Your task: There is material below. Print exactly the lines starting at the line with "def completeReset (s" and ending at the line with "def completeUpdatePacket (s", ends included, and no others.
------ Dataset entries
-- ==== Sys2Proof/Machine/InitRound.lean ====
section
/-! DEFINITION. 40_init_round.md: the initial state, the zipper merge and the round function (R100 to R107), and the commands
RESET and UPDATE_PACKET (R102, R109). -/

namespace Sys2Proof.Machine

/-- `InitState(key)` (R101). -/
def initState (key : Lanes) : HashState where
  v0 := ⟨initMul0.l0 ^^^ key.l0, initMul0.l1 ^^^ key.l1, initMul0.l2 ^^^ key.l2, initMul0.l3 ^^^ key.l3⟩
  v1 := ⟨initMul1.l0 ^^^ swap32 key.l0, initMul1.l1 ^^^ swap32 key.l1,
         initMul1.l2 ^^^ swap32 key.l2, initMul1.l3 ^^^ swap32 key.l3⟩
  mul0 := initMul0
  mul1 := initMul1

/-- `ZipperMerge(hi, lo)`: the bytes of (hi : lo) reordered by ZIP; (addLo, addHi) are the low and the high eight (R103). -/
def zipperMerge (hi lo : Word) : Word × Word :=
  let r := zipTable.map fun j => if j < 8 then byteOf lo j else byteOf hi (j - 8)
  (leWord (r.take 8), leWord (r.drop 8))

/-- One lane position of the four groups. -/
structure LaneState where
  v0 : Word
  v1 : Word
  mul0 : Word
  mul1 : Word
deriving DecidableEq, Repr

/-- Step 1 of Update at one lane position, its four statements in order (R104). -/
def mixLane (a : LaneState) (lane : Word) : LaneState :=
  let v1 := a.v1 + a.mul0 + lane
  let mul0 := a.mul0 ^^^ mulLowHigh v1 a.v0
  let v0 := a.v0 + a.mul1
  let mul1 := a.mul1 ^^^ mulLowHigh v0 v1
  ⟨v0, v1, mul0, mul1⟩

/-- Lane position i of a HashState. -/
def HashState.lane (h : HashState) (i : Fin 4) : LaneState := ⟨h.v0.get i, h.v1.get i, h.mul0.get i, h.mul1.get i⟩

/-- Step 1 of Update on all four lane positions (R104). -/
def mixLanes (h : HashState) (lanes : Lanes) : HashState :=
  let a := mixLane (h.lane 0) lanes.l0
  let b := mixLane (h.lane 1) lanes.l1
  let c := mixLane (h.lane 2) lanes.l2
  let d := mixLane (h.lane 3) lanes.l3
  { v0 := ⟨a.v0, b.v0, c.v0, d.v0⟩, v1 := ⟨a.v1, b.v1, c.v1, d.v1⟩,
    mul0 := ⟨a.mul0, b.mul0, c.mul0, d.mul0⟩, mul1 := ⟨a.mul1, b.mul1, c.mul1, d.mul1⟩ }

/-- The zipper merge of one group added into another, on the halves (lane 1 : lane 0) and (lane 3 : lane 2) (R104). -/
def zipInto (src dst : Lanes) : Lanes :=
  let a := zipperMerge src.l1 src.l0
  let b := zipperMerge src.l3 src.l2
  ⟨dst.l0 + a.1, dst.l1 + a.2, dst.l2 + b.1, dst.l3 + b.2⟩

/-- `Update(H, lanes)`, the round function: mix the lanes, then merge v1 into v0, then the new v0 into v1 (R104). -/
def update (h : HashState) (lanes : Lanes) : HashState :=
  let m := mixLanes h lanes
  let v0 := zipInto m.v1 m.v0
  let v1 := zipInto v0 m.v1
  { m with v0 := v0, v1 := v1 }

/-- The completion of RESET: a RAW computation is opened with the key in DIN (R102). -/
def completeReset (s : State) : Result := .next (s.startWith (initState s.din) .raw).finish

/-- RESET (R102): admitted in every idle state, then completed. -/
def execReset (s : State) : Result := onCommand .reset completeReset s

/-- The completion of UPDATE_PACKET: one Update with the four DIN lanes (R109). -/
def completeUpdatePacket (s : State) : Result :=
  withLanes s fun h => .next (s.setHash (update h s.din)).finish

/-- UPDATE_PACKET (R109). -/
def execUpdatePacket (s : State) : Result := onCommand .updatePacket completeUpdatePacket s

end Sys2Proof.Machine
end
------------
Final answer:
def completeReset (s : State) : Result := .next (s.startWith (initState s.din) .raw).finish

/-- RESET (R102): admitted in every idle state, then completed. -/
def execReset (s : State) : Result := onCommand .reset completeReset s

/-- The completion of UPDATE_PACKET: one Update with the four DIN lanes (R109). -/
def completeUpdatePacket (s : State) : Result :=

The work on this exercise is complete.